Please count how many lines of the data include the word "forbidden". Give only that number in reply.

━━━━━━━━━━━━━━━━━━━━━━━━━━━━━━

/-! ## VF.RESET, RECORD.REQ, STATS.READ, DEBUG (R369, R374, R387) -/

def execVfReset (rq : Req) (v : VfId) (s : State) : Out :=
  .next (s.serveNow rq 0x000D fun s => if rq.fn == .pf || rq.fn == .vf v then done (s.resetFunction v) else forbidden s)
/-- The virtual function that makes a request. -/
def callerFn (rq : Req) : List VfId := match rq.fn with
  | .pf => []
  | .vf v => [v]
/-- A record for the requesting function is announced on its vector 0 (R387). -/
def State.tellCaller (s : State) (rq : Req) : State := s.sendVec rq.fn 0
/-- RECORD.REQ: a record of a region path, root first, of the function's partition; the response is its SEQ. -/
def execRecordReq (rq : Req) (path : List Addr) (s : State) : Out :=
  .next (s.serveNow rq 0x000E fun s => match s.callerPart rq with
    | none => forbidden s
    | some p =>
      let node := path.getLast?.getD 0
      if path.isEmpty || (s.path node).reverse != path || path.head? != some (s.part p).root then refused s
      else done ((s.produce p flagRequest 0 path (s.pkg.region node).counters (s.die 0).time (callerFn rq)).tellCaller rq) (bytesOf 8 s.pkg.seq.toNat))
/-- The statistics: kind, index, count, and the partition that sees it (R374). -/
def State.statistics (s : State) : List (Nat × Nat × Nat × Option PartId) :=
  (allCores.map fun c => (1, c.val, (s.core c).freezeCount.toNat, s.pkg.coreOwner[c.val])) ++
    (List.finRange 8).map (fun i => (2, i.val, s.hbm.corrected[i.val].toNat, none)) ++
    (List.finRange 6).map (fun i => (3, i.val, s.pkg.pairs[i.val].fails, none)) ++
    (List.finRange 96).map (fun i =>
      let b := (s.pkg.links[i.val / 8]).ownerByte (i.val % 8)
      (4, i.val, s.pkg.subs[i.val].fails, byteOwner b)) ++
    allParts.map (fun p => (5, p.toNat, (s.part p).misses, some p)) ++ [(6, 0, s.pkg.freeTicks, none)]
/-- STATS.READ: at most 127 records from the first index on. -/
def execStatsRead (rq : Req) (first : BitVec 32) (s : State) : Out :=
  .next (s.serveNow rq 0x000F fun s =>
    let sees := s.statistics.filter fun r => rq.fn == .pf || (r.2.2.2.isSome && r.2.2.2 == s.callerPart rq)
    done s (((sees.drop first.toNat).take 127).flatMap fun r =>
      bytesOf 1 r.1 ++ [0] ++ bytesOf 2 r.2.1 ++ bytesOf 4 0 ++ bytesOf 8 r.2.2.1))
/-- DEBUG: attaches or detaches a debugger, or releases the halted strands of a mask (R127); a task of another partition is not a
virtual function's to debug. -/
def execDebug (rq : Req) (op : BitVec 8) (task : Word) (mask : BitVec 4) (s : State) : Out :=
  .next (s.serveNow rq 0x0010 fun s =>
    match taskContexts.find? fun q => (s.ctx q.1 q.2).busy && (s.ctx q.1 q.2).task.word == task with
    | none => if rq.fn == .pf || (s.callerPart rq).isSome then refused s else forbidden s
    | some q => if !s.mayActOn rq (s.ctx q.1 q.2).part then forbidden s else match op.toNat with
      | 1 => done (s.modCtx q.1 q.2 fun k => { k with debugger := true })
      | 2 => done (s.modCtx q.1 q.2 fun k => { k with debugger := false })
      | 3 => done (s.modCtx q.1 q.2 fun k => Strand.all.foldl (fun k p =>
          if maskBit mask p && (k.strand p).life == .halted then k.modStrand p fun t => { t with life := .running } else k) k)
      | _ => malformed s)

end Sys2Proof.Machine
end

━━━━━━━━━━━━━━━━━━━━━━━━━━━━━━

ANSWER SECTION: 4